As much as I liked Marc, and I did, there was something awry. Remember the fable about the Princess and the Pea? I couldn’t put my finger on it. There was something – was it too good, or too much?

Then my best friend in the whole world, Becky, asked me a simple question -she asked me about Marc’s accomplishments.

Blithely, I recounted a number of his degrees and the schools he told me he attended .   She looked at me quizzically and said, “This guy is 50  and has done all that?”  I nodded ‘yes’, and she said those three hated words:  “Do the math.”

Incredulous, I counted backwards and realize that a PhD., two masters degrees, an MBA and a BA and 25 year career as an engineer as well as inventor, chef in Aspen, competitive skier and jazz pianist might not quite add up.

I began to scribble on the paper napkin.
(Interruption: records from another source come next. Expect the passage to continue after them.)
-- ==== Sys2Proof/Machine/CmdRed.lean ====
section
/-! DEFINITION. Commands of the redundant pair (18). -/

namespace Sys2Proof.Machine

/-- HEARTBEAT_SEND (R104, R483). -/
def execHeartbeatSend (s : State) : Out := .next (s.whenLive heartbeatDue)

/-- HEARTBEAT_RECEIVE: a HEARTBEAT from PLK, its FCS checked and cut off: FRAME_RECEIVE has not given it (log 45; R104,
R468, R481, R484, R486 to R489, R491, R497, R498). -/
def execHeartbeatReceive (bytes : List Byte) (s : State) : Out :=
  .next (s.whenRun pgPlk (fun s => plkFrame s bytes heartbeatIn))

/-- HEARTBEAT_MISS (R487, R501). -/
def execHeartbeatMiss (s : State) : Out := .next (s.whenLive heartbeatMissed)

/-- HEALTH_SEND (R485). -/
def execHealthSend (s : State) : Out := .next (s.whenLive healthSendAct)

/-- HEALTH_RECEIVE: a HEALTH frame from PLK, its FCS checked and cut off: FRAME_RECEIVE has not given it (log 45; R104,
R485, R500). -/
def execHealthReceive (bytes : List Byte) (s : State) : Out :=
  .next (s.whenRun pgPlk (fun s => plkFrame s bytes (fun s d => healthIn s 4 d)))

/-- SEQUENCE_MAP_SEND (R500). -/
def execSequenceMapSend (s : State) : Out := .next (s.whenLive seqMapGo)

/-- LISTEN_EXPIRY (R481, R486). -/
def execListenExpiry (s : State) : Out := .next (s.whenLive listenEnd)

/-- PROMOTE: RED_CTRL.PROMOTE = 1 is written (R489, R502). -/
def execPromote (m : Master) (s : State) : Out := .next (doRegWrite s m pgRed 0x058 2)

/-- HANDOVER: RED_CTRL.HANDOVER = 1 is written (R486, R490, R502). -/
def execHandover (m : Master) (s : State) : Out := .next (doRegWrite s m pgRed 0x058 1)

/-- REJOIN: RED_CTRL.REJOIN = 1 is written (R486). -/
def execRejoin (m : Master) (s : State) : Out := .next (doRegWrite s m pgRed 0x058 4)

/-- RELEASING_END (R486, R490). -/
def execReleasingEnd (s : State) : Out := .next (s.whenLive releaseEnd)

/-- VERDICT_DONE: every tile has finished the verdict check (R486, R498, R501). -/
def execVerdictDone (s : State) : Out := .next (s.whenLive verdictEnd)

/-- VERDICT_TIMEOUT: the peer's verdict has not come in time and counts as passed (R486, R498). -/
def execVerdictTimeout (s : State) : Out :=
  .next (s.whenRun pgRed (fun s => if s.red.waiting then actVerdict s 2 else s))

end Sys2Proof.Machine
end

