-- ==== Sys2Proof/Machine/CmdStrm.lean ====
section
/-! DEFINITION. Commands of streams and of speculative processing (06, 07). -/

namespace Sys2Proof.Machine

/-- A port takes part in reception from its line: it runs and is UP (R77), and no test cuts it off (Table 3.6). -/
def portUp (s : State) (q : Nat) : Bool :=
  s.running (pgLink q) && linkState s q == 2 && !s.actIs (pgLink q) F.macTestPrbsEn
    && s.act (pgLink q) F.macTestLoopback != 1

/-- HEADER_COMPLETE: the Auxenos header of a frame in reception is complete (R171, R172, R176, R177, R494). -/
def execHeaderComplete (q : Port) (bytes : List Byte) (s : State) : Out :=
  .next (s.whenLive (fun s => if portUp s q && !draining s (pgLink q) then headerIn s q bytes else s))

/-- CHANNEL_HANDOFF: the last payload byte of channels of a frame in reception has come (R167, R174, R198, R216 to
R222). -/
def execChannelHandoff (q : Port) (bytes : List Byte) (s : State) : Out :=
  .next (s.whenLive (fun s => if portUp s q then sealRerun (handOff s q (bytes.take (s.act (pgLink q) F.macMaxlenMaxlen))) else s))

/-- PREDICTION_DEADLINE (R198, R200, R216, R221, R222, R224). -/
def execPredictionDeadline (c : CtxIx) (s : State) : Out := .next (s.whenLive (fun s => sealRerun (pdlEvent s c)))

/-- COMMIT_DEADLINE (R171, R175, R179 to R184, R198, R200, R206, R207, R217, R225, R230, R310, R494). -/
def execCommitDeadline (c : CtxIx) (s : State) : Out := .next (s.whenLive (fun s => sealRerun (cdlEvent s c)))

/-- CONTEXT_ENABLE: the word with EN of a context entry is written (R181, R188, R195, R196): word 2 of an ingress
entry, word 3 of an egress entry. -/
def execContextEnable (m : Master) (egress : Bool) (c : CtxIx) (v : Word) (s : State) : Out :=
  .next (doRegWrite s m ((if egress then 0x35 else 0x31) + c / 128) (c % 128 * 32 + (if egress then 12 else 8)) v)

/-- CONTEXT_KIND_WRITE: word 0 of a context entry, which holds KIND, is written (R195). -/
def execContextKindWrite (m : Master) (egress : Bool) (c : CtxIx) (v : Word) (s : State) : Out :=
  .next (doRegWrite s m ((if egress then 0x35 else 0x31) + c / 128) (c % 128 * 32) v)

/-- SEGMENT_SEND: a segment of a tick is sent, committed or muted (R163, R166, R167, R169, R190, R193, R421, R495). -/
def execSegmentSend (c : CtxIx) (seg : Fin 4) (s : State) : Out := .next (s.whenLive (fun s => segmentGo s c seg))

/-- SPECULATIVE_SEGMENT_START: a segment is started before its data is committed (R190, R191, R227). -/
def execSpeculativeSegmentStart (c : CtxIx) (seg : Fin 4) (s : State) : Out :=
  .next (s.whenLive (fun s => specStart s c seg))

/-- SEGMENT_RESEND: a stomped segment is sent again (R191). -/
def execSegmentResend (c : CtxIx) (seg : Fin 4) (s : State) : Out := .next (s.whenLive (fun s => segmentAgain s c seg))

/-- CORRECTION_SEND (R192, R228). -/
def execCorrectionSend (c : CtxIx) (s : State) : Out := .next (s.whenLive (fun s => correctionGo s c))

/-- AES67_PACKET_SEND (R193, R194, R421, R493); a draining STRG begins no packet (log 12). -/
def execAes67PacketSend (c : CtxIx) (s : State) : Out :=
  .next (if accepts s pgStrg then packetGo s c else s)

/-- RERUN_START (R217, R218, R239, R266). -/
def execRerunStart (s : State) : Out := .next (s.whenLive rerunBegin)

/-- RERUN_DONE (R218). -/
def execRerunDone (s : State) : Out := .next (s.whenLive rerunEnd)

/-- SAF_HOLD_EXPIRY: the ticks of a store-and-forward hold have passed (R223). -/
def execSafHoldExpiry (c : CtxIx) (s : State) : Out := .next (s.whenLive (fun s => safExpire s c))

/-- SAF_END: SPX_SAF_END is written with GO = 1 (R223). -/
def execSafEnd (m : Master) (c : CtxIx) (s : State) : Out :=
  .next (doRegWrite s m pgSpx 0x0C0 (0x80000000 ||| w32 c.val))

/-- CONE_TABLE_READY (R215, R247). -/
def execConeTableReady (s : State) : Out := .next (s.whenLive coneReady)

end Sys2Proof.Machine
end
Well, I mused, he was an over achiever.

And he was always busy and friends all over the world. And I assumed he was telling the truth

Then Becky asked me if  had I Googled Marc, it never dawned on me to Google him.

We had met on line and I thought I did due diligence in asking all the right questions. He was the consummate gentleman and the whole Google process had escaped me.   She said “Google the guy.”

Needless to say, I went right home and Googled Marc G******. Guess how many Marc G******* there are? How many hits Google has for Marc G******? Evidently this is a very common name in the United States and the world.

My friend Diana came over that night and helped me do an advanced Google search. She’s part Nancy Drew, very much a Ph.D. in Research and Development, and a dedicated friend. Within minutes. She came up with my Marc, on the Mark.

T.M.I.?  In Date World there is no such thing…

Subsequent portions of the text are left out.